Change 893577 merged by Dzahn:

[operations/puppet@production] switch releases.wikimedia.org backends rsync direction

https://gerrit.wikimedia.org/r/893577

Mentioned in SAL (#wikimedia-operations) [2023-03-03T00:13:39Z] <mutante> switching releases.wikimedia.org from eqiad to codfw - T330960

Mentioned in SAL (#wikimedia-operations) [2023-03-03T01:12:27Z] <mutante> releases1002: deleting /usr/local/sbin/sync-srv-org-wikimedia-reprepro-releases1002.eqiad.wmnet which confusingly contains an rsync command to rsync from releases1001 which does not exist anymore T330960

Change 893828 had a related patch set uploaded (by Dzahn; author: Dzahn):

[operations/puppet@production] releases: add monitor for releases-jenkins.wikimedia.org

https://gerrit.wikimedia.org/r/893828

Change 893576 merged by Dzahn:

[operations/dns@master] switch releases.wikimedia.org from eqiad to codfw

https://gerrit.wikimedia.org/r/893576

This is switched!
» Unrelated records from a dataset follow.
-- ==== Sys2Proof/Machine/Boundary.lean ====
section
/-! DEFINITION. Machine/Boundary.lean: the Reset exception of a running machine (60_exceptions R473, 70 R581, 10_state R76) and what is examined at
an instruction boundary (60 R480). -/

namespace Sys2Proof.Machine

/-! ## Reset -/

/-- The three causes of a Reset exception (70 R580). -/
inductive ResetCause where
  | pin | watchdog | clockDown
  deriving DecidableEq, Repr

/-- The width that the boot pins of the part select: on the E1-16XS 8 bits or 16 (70 R584). -/
def Variant.bootWidth : Variant → BootWidth
  | .e1_32xs boot => boot
  | .e1_16xs bootb => if bootb then .w8 else .w16

/-- The MCR after reset: all ones but MEM3BusSize, from the boot pins (10_state R72). -/
def resetMcr : BootWidth → Word
  | .w8 => 0xFFFFFFFF
  | .w16 => 0xFFFFFFBF
  | .w32 => 0xFFFFFF3F

/-- The SR after reset, from an undefined word: S = L = 1, T = M = H = 0, FL = 2 (10_state R76, R77). -/
def resetSr (free : Word) : StatusReg :=
  { StatusReg.ofWord free with s := true, l := true, t := false, m := false, h := false, fl := 2 }

/-- The timer after reset: the TPR is preserved by the watchdog's, TR and TCR are undefined (10_state R76). -/
def Timer.afterReset (t : Timer) (c : ResetCause) (tr tcr : Word) : Timer :=
  match c with
  | .watchdog => { t with tr := tr, tcr := tcr }
  | _ => { tpr := 0x0C000000, tprPending := none, tcr := tcr, tr := tr, prescaler := 0 }

/-- The FCR after reset: all ones, preserved by the clock-down reset (10_state R57, R76). -/
def fcrAfterReset (fcr : Word) (c : ResetCause) : Word :=
  match c with
  | .clockDown => fcr
  | _ => 0xFFFFFFFF

/-- The IO3 unit after reset: FCR(13) = 1 clears flags and latch; after the clock-down reset they are not stated (10_state R76). -/
def io3AfterReset (c : ResetCause) (wcr free : Word) : Io3 :=
  match c with
  | .clockDown =>
    { wcr := wcr.extractLsb' 0 16, eventFlag := free.getLsbD 0, equalFlag := free.getLsbD 1, toggleLatch := free.getLsbD 2,
      equalSeen := false }
  | _ => { wcr := wcr.extractLsb' 0 16, eventFlag := false, equalFlag := false, toggleLatch := false, equalSeen := false }

/-- The reset leaves the memory on the chip, and MEM0 as DRAM, with undefined content: that of the RESET# pin, out of sleep or not, and that
out of sleep (70 R583, 61 R544); for the watchdog's nothing is stated, and it keeps them (log 33). -/
def ResetCause.losesMemory (c : ResetCause) : Bool := c != .watchdog

/-- The cells whose content such a reset loses: those on the chip, and MEM0 where it is DRAM (70 R583, 61 R544). -/
def lostCell (mcr : Word) (cell : Nat) : Bool := inIram cell || (isDram mcr && inMem0 cell)

/-- Memory after reset: what is lost is listed no more. -/
def memAfterReset (m : List Host.Cell) (mcr : Word) (c : ResetCause) : List Host.Cell :=
  if c.losesMemory then m.filter fun x => !lostCell mcr x.1 else m

/-- The losses after reset: what the cells then read as is any value (log 33). -/
def Losses.afterReset (l : Losses) (mcr : Word) (c : ResetCause) : Losses :=
  if c.losesMemory then { iram := l.iram + 1, mem0 := if isDram mcr then l.mem0 + 1 else l.mem0 } else l

/-- The Reset exception: the state as the first instruction at the Reset entry is fetched (10_state R76, 60 R473). What is undefined there is a
free value (log 33); no store is outstanding in the pipeline, so none is lost (R69, 70 R581; DESIGN CHOICE, log 55). -/
def State.resetException (s : State) (c : ResetCause) : State :=
  { pc := 0xFFFFFFF8
    sr := resetSr (s.freshAt 0)
    g := Vector.ofFn fun i => s.freshAt (1 + i.val)
    locals := Vector.ofFn fun i => s.freshAt (15 + i.val)
    sp := s.freshAt 79
    ub := s.freshAt 80
    fcr := fcrAfterReset s.fcr c
    timer := s.timer.afterReset c (s.freshAt 81) (s.freshAt 82)
    io3 := io3AfterReset c (s.freshAt 83) (s.freshAt 84)
    bus := { bcr := 0xFFFFFFFF, mcr := resetMcr s.platform.variant.bootWidth, sdcr := 0xFFFFFFFF, sdramMode := s.bus.sdramMode }
    clockOnFlag := c == .clockDown
    watchdogFlag := c == .watchdog
    eovPending := false
    parityPending := false
    delay := .none
    callLockout := false
    power := .running
    mem := memAfterReset s.mem s.bus.mcr c
    lost := s.lost.afterReset s.bus.mcr c
    cache := s.cache.flush 0xFFFFFFF8
    pins := s.pins
    parityLines := s.parityLines
    schedule := s.schedule
    platform := s.platform
    ioLog := s.ioLog
    draws := s.draws + 85 }

/-! ## The boundary (60 R480) -/

/-- Extended Overflow, Parity Error and Interrupt, in this order, where L = 0 (60 R475 to R477, R480 (5)). -/
def State.asynchronous (s : State) : Option (Out State) :=
  if s.sr.l then none
  else if s.eovPending then some (({ s with eovPending := false } : State).takeException 59 s.pc false)
  else if s.parityPending then some (({ s with parityPending := false } : State).takeException 58 s.pc false)
  else match s.interrupt with
    | some x => some (s.takeException x.trap s.pc true)
    | none => none

/-- The Trace exception (60 R479, R480 (6)); L does not block it. -/
def State.trace (s : State) : Out State := if s.sr.t && s.sr.p then s.takeException 57 s.pc false else .next s

/-- An active interrupt request ends power-down, whatever L (61 R541, D26). -/
def State.wakened (s : State) : State := if s.power = .powerDown ∧ s.interrupt ≠ none then { s with power := .running } else s

/-- What is taken between two instructions: nothing while a delay instruction is outstanding or right after a Call (60 R480 (3) to (7)), and nothing
in sleep (61 R544). The store that enters power-down is an instruction like the others; an exception other than an interrupt is then entered and
leaves the processor in power-down (61 R541; log 32). -/
def State.boundary (s : State) : Out State :=
  if s.power = .sleep ∨ s.delay ≠ .none ∨ s.callLockout = true then .next s
  else match s.wakened.asynchronous with
    | some x => x
    | none => s.wakened.trace

/-- The devices run for the step's cycles, then the watchdog's Reset or the boundary (60 R480, 61 R527). -/
def State.elapse (s : State) (cycles : Nat) : Out State :=
  if (s.clock cycles).2 then .next ((s.clock cycles).1.resetException .watchdog) else (s.clock cycles).1.boundary

end Sys2Proof.Machine
end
I am sending an email to all members in admin groups on releases* servers.

I am just keeping it open to add docs to wikitech tomorrow.
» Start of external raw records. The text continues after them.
-- ==== Sys2Proof/Machine/Operands.lean ====
section
/-! DEFINITION. Machine/Operands.lean: the operand forms (spec/10_state.md R60 to R63, 30_encoding R139 to R145): registers and their followers,
immediates, constants, displacements, and how a result reaches its destination. -/

namespace Sys2Proof.Machine

/-! ## Registers with H = 0 -/

/-- What a register operand or its follower names: the local register at FP + k, the PC, the SR, or one of G2..G15. -/
inductive Slot where
  | loc (k : Nat)
  | pc
  | sr
  | glob (code : BitVec 4)
  deriving DecidableEq, Repr

/-- The register itself (R62). -/
def regSlot : Reg → Slot
  | .l c => .loc c.toNat
  | .g c => if c = 0#4 then .pc else if c = 1#4 then .sr else .glob c

/-- The register following it (R61); none for G15 (93 U5). -/
def followSlot : Reg → Option Slot
  | .l c => some (.loc (c.toNat + 1))
  | .g c => if c = 0#4 then some .sr else if c = 15#4 then none else some (.glob (c + 1))

/-- Read a register (R23, R62). -/
def State.readSlot (s : State) : Slot → Word
  | .loc k => s.readLocal k
  | .pc => s.pc
  | .sr => s.sr.toWord
  | .glob c => s.readGlobal c

/-- Write a register without any side effect; of the SR only bits 15..0 (R27). -/
def State.writeSlot (s : State) (v : Word) : Slot → State
  | .loc k => s.writeLocal k v
  | .pc => { s with pc := evenAddress v }
  | .sr => (s.writeSr v).1
  | .glob c => s.writeGlobal c v

/-- Read a register operand. -/
def State.readReg (s : State) (r : Reg) : Word := s.readSlot (regSlot r)

/-- Go on with the following register; refused where there is none (93 U5). -/
def withFollower {α : Type} (r : Reg) (f : Slot → Out α) : Out α :=
  match followSlot r with
  | some x => f x
  | none => .refused .reservedRegister

/-- C as an operand (42 R269). -/
def carryWord (s : State) : Word := (BitVec.ofBool s.sr.c).setWidth 32

/-- A source operand where the SR code means the carry flag (R63, 42 R269). -/
def State.readAddend (s : State) (rs : Reg) : Word := if rs.isSr then carryWord s else s.readReg rs

/-- The source of a store, where the SR code means zero (40 R177). -/
def State.readStored (s : State) (rs : Reg) : Word := if rs.isSr then 0 else s.readReg rs

/-! ## Results -/

/-- A result and its flags reach Rd: the SR takes bits 15..0 instead of the flags (R27, 41 R244); the PC is refused (R24, 93 U12). -/
def State.writeResult (s : State) (rd : Reg) (v : Word) (f : Flags) : Out (State × Bool) :=
  match regSlot rd with
  | .loc k => done ((s.writeLocal k v).setFlags f)
  | .glob c => done ((s.writeGlobal c v).setFlags f)
  | .sr => .next (s.writeSr v)
  | .pc => .refused .pcDestination

/-- A result of an instruction that may name the PC: there it is an implicit branch (R24, 45 R353). -/
def State.writeOrBranch (s : State) (rd : Reg) (v : Word) (f : Flags) : Out (State × Bool) :=
  if rd.isPc then done ((s.setFlags f).branchTo v) else s.writeResult rd v f

/-- A double-word result reaches Rd//Rdf, the high-order word first (R61). -/
def State.writePair (s : State) (rd : Reg) (hi lo : Word) (f : Flags) : Out (State × Bool) :=
  withFollower rd fun rdf =>
    andThen (s.writeResult rd hi f) fun (t, error) => .next (t.writeSlot lo rdf, error)

/-! ## Immediates and constants -/

/-- The value of an immediate without further half-words, by n (30 R145); n = 31 is given. -/
def shortImm (n : BitVec 5) (last : Word) : Word :=
  match n.toNat with
  | 20 => 0x20
  | 21 => 0x40
  | 22 => 0x80
  | 23 => 0x80000000
  | 24 => 0xFFFFFFF8
  | 25 => 0xFFFFFFF9
  | 26 => 0xFFFFFFFA
  | 27 => 0xFFFFFFFB
  | 28 => 0xFFFFFFFC
  | 29 => 0xFFFFFFFD
  | 30 => 0xFFFFFFFE
  | 31 => last
  | k => BitVec.ofNat 32 k

/-- The value of an immediate with what n = 31 stands for (30 R145). -/
def immWith (last : Word) : Imm → Word
  | .short n => shortImm n last
  | .word v => v
  | .low v => v.setWidth 32
  | .high v => 0xFFFF#16 ++ v

/-- imm of CMPI, MOVI, ADDI, ADDSI, ORI, XORI: n = 31 is -1 (R145). -/
def immValue (i : Imm) : Word := immWith 0xFFFFFFFF i

/-- imm of CMPBI and ANDNI: n = 31 is 2^31 - 1 (R145). -/
def immMaskValue (i : Imm) : Word := immWith 0x7FFFFFFF i

/-- Half-words of a Rimm instruction (R150). -/
def immLength : Imm → Nat
  | .short _ => 1
  | .word _ => 3
  | .low _ => 2
  | .high _ => 2

/-- The value of const (30 R140). -/
def constValue : Const → Word
  | .short v => v.signExtend 32
  | .long v => v.signExtend 32

/-- Half-words of an instruction with const (R150). -/
def constLength : Const → Nat
  | .short _ => 2
  | .long _ => 3

/-- The value of lim (30 R144). -/
def limValue : Lim → Word
  | .short v => v.setWidth 32
  | .long v => v.setWidth 32

/-- Half-words of an instruction with lim (R150). -/
def limLength : Lim → Nat
  | .short _ => 2
  | .long _ => 3

/-- disE of a byte access (40 R171). -/
def disBValue : DisB → Word
  | .short v => v.signExtend 32
  | .long v => v.signExtend 32

/-- disE of a half-word access: dis with bit 0 zero (40 R171). -/
def disHValue : DisH → Word
  | .short v => (v ++ 0#1).signExtend 32
  | .long v => (v ++ 0#1).signExtend 32

/-- disE of a word, double-word, I/O or stack access: dis with bits 1..0 zero (40 R171). -/
def disWValue : DisW → Word
  | .short v => (v ++ 0#2).signExtend 32
  | .long v => (v ++ 0#2).signExtend 32

/-- Half-words of an instruction with a displacement (R150). -/
def disBLength : DisB → Nat
  | .short _ => 2
  | .long _ => 3

/-- Half-words of an instruction with a displacement (R150). -/
def disHLength : DisH → Nat
  | .short _ => 2
  | .long _ => 3

/-- Half-words of an instruction with a displacement (R150). -/
def disWLength : DisW → Nat
  | .short _ => 2
  | .long _ => 3

/-- rel in bytes (30 R139). -/
def relValue : Rel → Word
  | .short v => (v ++ 0#1).signExtend 32
  | .long v => (v ++ 0#1).signExtend 32

/-- Half-words of a PC-relative branch (R150). -/
def relLength : Rel → Nat
  | .short _ => 1
  | .long _ => 2

end Sys2Proof.Machine
end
hashar added subscribers: jnuche, hashar.

From my mail earlier today, that broke the release Jenkins service.

The service configuration files are managed by scap via the jenkins-deploy repository and is currently a work in progress. We notably do not vary the configuration between the hosts and as such the Jenkins on releases2002 attempts to attach releases1002 as an agent which does not work due to lack of iptables rules (and anyway Jenkins should attach releases2002 as an agent).

The jobs are also not under configuration management which we will need to find a solution though (either storing the flat XML files in the jenkins-deploy repository or using Jenkins Job Builder to generate them). The Jenkins running on releases1002 thus does not have any job defined.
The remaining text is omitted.